The first problem I see is that Rust stack walking isn't getting past the first three frames. Maybe this is a regression from "Bug 1447116 - Update rust builders to 1.25"?

The second problem is that the crash stats signature should go past the first frame. I'm not sure what Rust OOM signatures looked like before so I can't tell if that's a regression or not. Ideally, we'd have one frame that would indicate that it is an OOM, and then a frame from the place that is actually causing the OOM.

The third issue then is that we're hitting an OOM in some places. I don't know if these are, separately, enough of an issue to warrant attention. Looking through the proto signatures for reports that actually have useful information after the junk xul.dll frame, I see some crashes that are OOMing in Servo media query list code like this:
  bp-d3ddd86f-76ea-4f5f-a214-f15880180421

For some of the signatures where there are no extra frames, a lot of them seem to be on the MediaPlayback thread, so I assume that the Rust media parser thing is involved somehow.
Nathan, do you know who would look into Rust stack traces not working right? Possibly as a regression from a Rust upgrade. Thanks.
Blocks: 1447116
Flags: needinfo?(nfroyd)
Unfortunately the Rust code is not nice enough to tell us what the OOM amount might be...but the crash dump says our smallest contiguous VM block is < 2MB, so that's an issue no matter what size we're trying to allocate.

Ted is the person who has handled Rust stack related things before, but perhaps he has somebody else to suggest?

Rust 1.25 has caused some other, performance related issues; perhaps we should revert to 1.24 for this cycle while we sort out the Rust 1.25 problems?  Chris, WDYT?
Flags: needinfo?(ted)
Flags: needinfo?(nfroyd)
Flags: needinfo?(cmanchester)
Can we confirm this is a rust 1.25 regression? I guess it seems likely given the regression range.

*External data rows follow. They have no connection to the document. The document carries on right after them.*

-- ==== Sys2Proof/Machine/Cord.lean ====
section
/-! DEFINITION. Cord: checkpoints, their triggers, snapshot, drain and commit, and restore (10_checkpoint). -/

namespace Sys2Proof.Machine

/-! ### Reasons (Table 10.6) -/

def ckNoVolume : Nat := 1
def ckVolumeSmall : Nat := 2
def ckNoStaging : Nat := 3
def ckCutPassed : Nat := 4
def ckReset : Nat := 5
def ckFault : Nat := 6
def ckStall : Nat := 7
def ckAborted : Nat := 8
def ckNoValidSlot : Nat := 9
def ckPlanMissing : Nat := 10
def ckNodeMismatch : Nat := 11
def ckRegionMismatch : Nat := 12

/-- Bytes of a chunk (R324). -/
def chunkBytes : Nat := 65536

/-- Items counted without a number (DESIGN CHOICE, log 11): register writes of the CRD block that are discarded. -/
def itCrdDiscard : Nat := 4096 + 0x5C0

/-! ### The checkpoint volume and its records (R325, R326) -/

/-- Cord is available: the staging reserve holds the capture area (R312). -/
def Dev.cordAvail (d : Dev) : Bool := d.fld F.MEM_CAP_STAGING_GIB 0 ≥ 2

/-- The key slot of chunks and records. -/
def Dev.crdKey (d : Dev) : Nat := d.fld F.CRD_KEY_SLOT 0

/-- The checkpoint volume, attached and not FENCED. -/
def Dev.crdVol (d : Dev) : Option (Nat × Volume) :=
  if !d.flag F.CRD_VOL_VALID 0 then none
  else match d.vol (d.fld F.CRD_VOL_VOL 0) with
    | some v => if v.fenced then none else some (d.fld F.CRD_VOL_VOL 0, v)
    | none => none

/-- Units of a slot (R325). -/
def Volume.slotUnits (v : Volume) : Nat := (v.desc.units - 1) / 2

/-- A commit record as read from its block, with its tag checked (Table 10.3). -/
def Dev.readRec (d : Dev) (slot : Nat) (b : List Byte) : CommitRec :=
  let ok := fieldAt b 0 2 == 0x0100 && fieldAt b 4 1 == slot && (fieldAt b 2 2 == 1 || fieldAt b 2 2 == 2) &&
    (d.openKey d.crdKey (fieldAt b 0x48 6) (bytesAt b 0 0x60) [] (bytesAt b 0x60 16)).isSome
  ⟨fieldAt b 2 2, fieldAt b 6 2, fieldAt b 8 8, ok, BitVec.ofNat 256 (unbe (bytesAt b 0x28 32)), fieldAt b 0x24 4, fieldAt b 0x10 8⟩

/-- A record is valid and COMMITTED. -/
def CommitRec.good (r : CommitRec) : Bool := r.tagOk && r.state == 2

/-- The record of a slot. -/
def Cord.rec? (c : Cord) (k : Nat) : Option CommitRec := tblGet c.recs k

/-- A slot holds a valid COMMITTED record. -/
def Cord.slotGood (c : Cord) (k : Nat) : Bool := (c.rec? k).any CommitRec.good

/-- The sequence number of a slot. -/
def Cord.seqOf (c : Cord) (k : Nat) : Nat := ((c.rec? k).map (·.seq)).getD 0

/-- The slot of the next checkpoint: the one that does not hold the highest valid COMMITTED number (R326). -/
def Cord.nextSlot (c : Cord) : Nat :=
  match c.slotGood 0, c.slotGood 1 with
  | true, true => if c.seqOf 0 ≥ c.seqOf 1 then 1 else 0
  | true, false => 1
  | _, _ => 0

/-- The highest valid COMMITTED sequence number (CRD_SEQ). -/
def Cord.bestSeq (c : Cord) : Nat := max (if c.slotGood 0 then c.seqOf 0 else 0) (if c.slotGood 1 then c.seqOf 1 else 0)

/-- CRD_VOL written: discarded while Cord works; with VALID 1 both records are read (R326). -/
def Dev.crdVolWrite (d : Dev) (val : W32) (rec0 rec1 : List Byte) : Dev :=
  if d.cord.phase ≠ .idle then d.count itCrdDiscard
  else
    let d := (d.setFld F.CRD_VOL_VOL 0 (bits val.toNat 0 10)).setFlag F.CRD_VOL_VALID 0 (val.getLsbD 10)
    if val.getLsbD 10 then
      { d with cord := { d.cord with recs := [(0, d.readRec 0 rec0), (1, d.readRec 1 rec1)] } }
    else d

/-- Write blocks of a unit of the checkpoint volume, as a write of Cord (R296). -/
def Dev.crdWrite (d : Dev) (n unit first : Nat) (bs : List Block) : Dev :=
  d.modVol n (fun v => { v with
    nextJob := v.nextJob + 1
    jobs := v.jobs ++ [{ num := v.nextJob, unit := unit, blocks := (List.range bs.length).zip bs |>.map (fun e => (first + e.1, e.2)),
                         invalidate := false, dealloc := false, done := true, ctrl := cordCtrl, sq := 0, cid := 0,
                         step := .queued, tgt := 0, ext := 0, retries := 0 }] })

/-- Cut bytes into blocks of 4,096 B. -/
def toBlocks (n : Nat) (bs : List Byte) : List Block := (List.range n).map (fun i => bytesAt bs (4096 * i) 4096)

/-- Chunks drained or restored (CRD_DONE), and those of the operation (CRD_TOTAL; R331). The directory counts in neither. -/
def Cord.bytesDone (c : Cord) : Nat := if c.restore.isSome then c.written else min c.written (c.capChunks + c.trkChunks + c.regChunks)

def Cord.bytesTotal (c : Cord) : Nat := match c.restore with
  | some r => ((c.rec? r.slot).map (·.chunks)).getD 0
  | none => if c.phase = .idle then c.bytesDone else c.capChunks + c.trkChunks + c.regChunks

/-! ### Regions (R311) -/

/-- The entries of a region table. -/
def readRegions (tbl : List Byte) (n : Nat) : List CkptRegion :=
  (List.range n).map (fun i =>
    let a := fieldAt tbl (32 * i) 4
    ⟨bits a 0 16, bits a 16 2, fieldAt tbl (32 * i + 4) 8, fieldAt tbl (32 * i + 12) 8,
      bits a 18 14 == 0 && zeroAt tbl (32 * i + 20) 12⟩)

/-- A region lies inside one window of its slice with the right, and its size is a multiple of 4 KiB. -/
def Dev.regionOk (d : Dev) (write : Bool) (r : CkptRegion) : Bool :=
  r.reservedOk && r.slice < 512 && r.bytes % 4096 == 0 && (d.slice r.slice).dmaOk r.port r.addr r.bytes write

/-- Chunks of a region. -/
def regionChunks (r : CkptRegion) : Nat := (r.bytes + chunkBytes - 1) / chunkBytes

/-- CKPT_REGIONS. -/
def Dev.ckptRegions (c : Cmd) (tbl : Option (List Byte)) (d : Dev) : Reply :=
  if !zeroFrom c 2 ∨ c.w 1 > 256 then .refuse d rsBadField
  else if !d.cordAvail then .refuse d ckNoStaging
  else if d.cord.phase ≠ .idle then .fail d stBusy 0
  else match tbl with
    | none => .refuse d rsBadField
    | some t =>
      let rs := readRegions t (c.w 1)
      if rs.all (d.regionOk false) && (rs.map (fun r => regionChunks r * chunkBytes)).sum ≤ (d.fld F.MEM_CAP_STAGING_GIB 0 - 2) * 2 ^ 30 then
        .ok { d with cord := { d.cord with regions := rs } } []
      else .refuse d ckNoStaging

/-! ### Starting a checkpoint (R313 to R317) -/

/-- The cut of a plan that no list names: its step when it is between steps, else the next one (R316). -/
def defaultCut (p : Plan) : W64 := if p.took then p.step + 1 else p.step

/-- Tracked granules: every 64 KiB of LPDDR5X that admitted plans hold (R322). -/
def Dev.trackRuns (d : Dev) : List Run :=
  runSort ((d.mill.plans.map (fun e => e.2.pages.map (fun r => (d.pageAddr r.1 / chunkBytes, r.2 * 32)))).flatten)

/-- Data chunks of the checkpoint; the directory is sealed as one more. -/
def Cord.dataChunks (c : Cord) : Nat := c.capChunks + c.trkChunks + c.regChunks

/-- Units of the chunk table. -/
def Cord.tableUnits (c : Cord) : Nat := (c.dataChunks * 32 + 262143) / 262144

/-- Units that a slot of so many chunks takes before its snapshot: directory, chunk table and data (R325; Example 10.1). -/
def slotNeeds (data : Nat) : Nat := 1 + (data * 32 + 262143) / 262144 + (data + 3) / 4

/-- Units of section 0x0009: none without poisoned chunks, else open within the slot (DESIGN CHOICE, log 29). -/
def Cord.poisonUnits (c : Cord) (v : Volume) : Nat :=
  if c.poisoned || !c.marks.isEmpty then Config.poisonUnits c.seq % (v.slotUnits - slotNeeds c.dataChunks + 1) else 0

/-- Chunks of the captures: at most the capture area of 2 GiB (R312), else open (DESIGN CHOICE, log 29). -/
def captured (seq : Nat) : Nat := Config.captureChunks seq % 32769

/-- Begin: every plan gets its cut, and those before it are held (R316). A plan that does not run is cut in the step
that it shows (R315). -/
def Dev.beginCkpt (d : Dev) (trigger holdMs report : Nat) (owner : Option Owner) (cuts : Tbl W64) : Dev :=
  let c := d.cord
  let seq := max (c.seqOf 0) (c.seqOf 1) + 1
  let runs := fun (p : Plan) => p.state == .running || p.state == .stopping
  let cutOf := fun k p => if runs p then tblGetD cuts k (defaultCut p) else p.step
  let plans := tblMap d.mill.plans (fun k p =>
    if runs p then
      { p with cut := some (cutOf k p), held := p.held || (p.step == cutOf k p && !p.took) }
    else p)
  let track := d.trackRuns
  let d : Dev := { d with mill := { d.mill with plans := plans } }
  { d with cord := { c with
    phase := .snapshot
    owner := owner
    report := report
    trigger := trigger
    cuts := d.mill.plans.map (fun e => (e.1, cutOf e.1 e.2))
    holding := true
    holdMs := holdMs
    releaseAsked := false
    notQuiesced := []
    poisoned := false
    slot := c.nextSlot
    seq := seq
    cutStamp := 0
    releaseStamp := 0
    snap := none
    capChunks := captured seq
    trkChunks := runsLen track
    regChunks := (c.regions.map regionChunks).sum
    chunkTab := []
    marks := []
    written := 0
    tracked := track
    pending := []
    buffers := []
    stalls := 0
    failed := false } }

/-- The volume is there and a slot of it holds the checkpoint; else the reason. -/
def Dev.volumeFits (d : Dev) : Option Nat :=
  match d.crdVol with
  | none => some ckNoVolume
  | some (_, v) =>
    let n := captured (max (d.cord.seqOf 0) (d.cord.seqOf 1) + 1) + runsLen d.trackRuns +
      (d.cord.regions.map regionChunks).sum
    if slotNeeds n > v.slotUnits then some ckVolumeSmall else none

/-- CKPT_START (R316); the cut list as it was read. -/
def Dev.ckptStart (c : Cmd) (list : Option (List Byte)) (o : Owner) (d : Dev) : Reply :=
  if !zeroFrom c 4 ∨ c.w 1 > 64 ∨ c.w 2 > 60000 then .refuse d rsBadField
  else if !d.cordAvail then .refuse d ckNoStaging
  else if d.cord.phase ≠ .idle then .fail d stBusy 0
  else match list with
    | none => .refuse d rsBadField
    | some b =>
      let es := (List.range (c.w 1)).map (fun i => (fieldAt b (16 * i) 8, BitVec.ofNat 64 (fieldAt b (16 * i + 8) 8)))
      let cuts : Tbl W64 := es.foldl (fun t e => tblPut t e.1 e.2) []
      if es.any (fun e => e.1 ≥ 64 || (d.plan e.1).isNone) then .refuse d rsBadField
      else match d.volumeFits with
        | some rs => .refuse d rs
        | none =>
          if d.mill.plans.any (fun e => match tblGet cuts e.1 with
              | some s => decide (e.2.step.toNat > s.toNat)
              | none => false) then .refuse d ckCutPassed
          else .defer (d.beginCkpt 1 (c.w 2) (c.w 3) (some o) cuts)

/-- The bit of a warning in CRD_STATUS.WARN, and its trigger code less 2 (Tables 10.2 and 10.3). -/
def warnBit : WarnKind → Nat
  | .ceRate => 0
  | .supply => 1
  | .fec => 2
  | .thermal => 3

/-- A warning whose threshold is 0 is disabled (Table 10.2). -/
def Dev.warnOn (d : Dev) : WarnKind → Bool
  | .ceRate => d.fld F.CRD_WARN_CE_RATE 0 != 0
  | .supply => true
  | .fec => d.fld F.CRD_WARN_FEC_EXP 0 != 0
  | .thermal => d.fld F.CRD_WARN_THERM 0 != 0

/-- Inside the quiet time after the last warning checkpoint (R314). -/
def Dev.quiet (d : Dev) : Bool :=
  match d.cord.lastWarn with
  | some t => d.clk - t < sTicks (10 * d.fld F.CRD_CTRL_QUIET 0)
  | none => false

/-- Start the checkpoint of a warning, if one can start. -/
def Dev.warnStart (d : Dev) (w : WarnKind) : Dev :=
  if d.flag F.CRD_CTRL_WARN_EN 0 && d.cordAvail && d.volumeFits.isNone then
    d.beginCkpt (2 + (warnBit w)) (min 60000 (d.fld F.CRD_CTRL_WARN_HOLD 0)) 0 none []
  else d

/-- A failure warning arises (R313, R314): it is recorded, and may start a checkpoint. In W2 and W3 it starts
nothing (R416). -/
def Dev.warning (d : Dev) (w : WarnKind) : Dev :=
  if !d.warnOn w then d
  else
    let d := d.fault 43 .corrected 10 (warnBit w) 0
    let d := d.setFld F.CRD_STATUS_WARN 0 (d.fld F.CRD_STATUS_WARN 0 ||| 2 ^ (warnBit w))
    if d.cord.phase ≠ .idle ∨ d.quiet ∨ d.pwr.state ≥ 2 then
      let d := d.setFlag F.CRD_STATUS_SUPPRESSED 0 true
      { d with cord := { d.cord with persisting := if d.cord.persisting.contains w then d.cord.persisting
                                                   else d.cord.persisting ++ [w] } }
    else d.warnStart w

/-- The quiet time ends (R314): a warning of those given whose condition persists starts a checkpoint. -/
def Dev.quietEnd (d : Dev) (still : List WarnKind) : Dev :=
  let ws := d.cord.persisting.filter (fun w => still.contains w)
  let d := { d with cord := { d.cord with lastWarn := none, persisting := ws } }
  match ws with
  | w :: _ => if d.cord.phase = .idle ∧ d.pwr.state < 2 then d.warnStart w else d
  | [] => d

/-! ### Snapshot (R318) -/

/-- A plan has reached its cut (DEDUCED, log 46). -/
def Plan.atCut (p : Plan) : Bool :=
  (p.state != .running && p.state != .stopping) || (match p.cut with
    | some c => p.held || decide (p.step.toNat > c.toNat) || (p.begun && p.step == c)
    | none => true)

/-- The queue pairs of a held plan have nothing unacknowledged, and no frame in Boom. -/
def Dev.planQuiet (d : Dev) (p : Plan) : Bool :=
  !p.held || p.qps.all (fun e => (match d.qp e.2 with
    | some q => q.sent.all (fun s => s.sacked)
    | none => true) && d.path.queues.all (fun b => b.2.frames.all (fun f => match f.pkt with
    | some (n, _) => n != e.2
    | none => true)))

I'm trying to determine in bug 1451703 if staying on 1.24 as a result of that regression would be useful. If so we can back out and see if that helps.
Flags: needinfo?(cmanchester)
Sure, I can dig around in crash stats and try to figure out what OOM crashes looked like before.
* First question: what do Rust OOMs look like? For this, I looked at crashes where the protosignature contains _oom, but the signature does not contain mozalloc_abort (to try to filter out C++ crashes), from the past 3 months, across all branches.

These are the top three:
std::heap::__default_lib_allocator::__rdl_oom (913 crashes)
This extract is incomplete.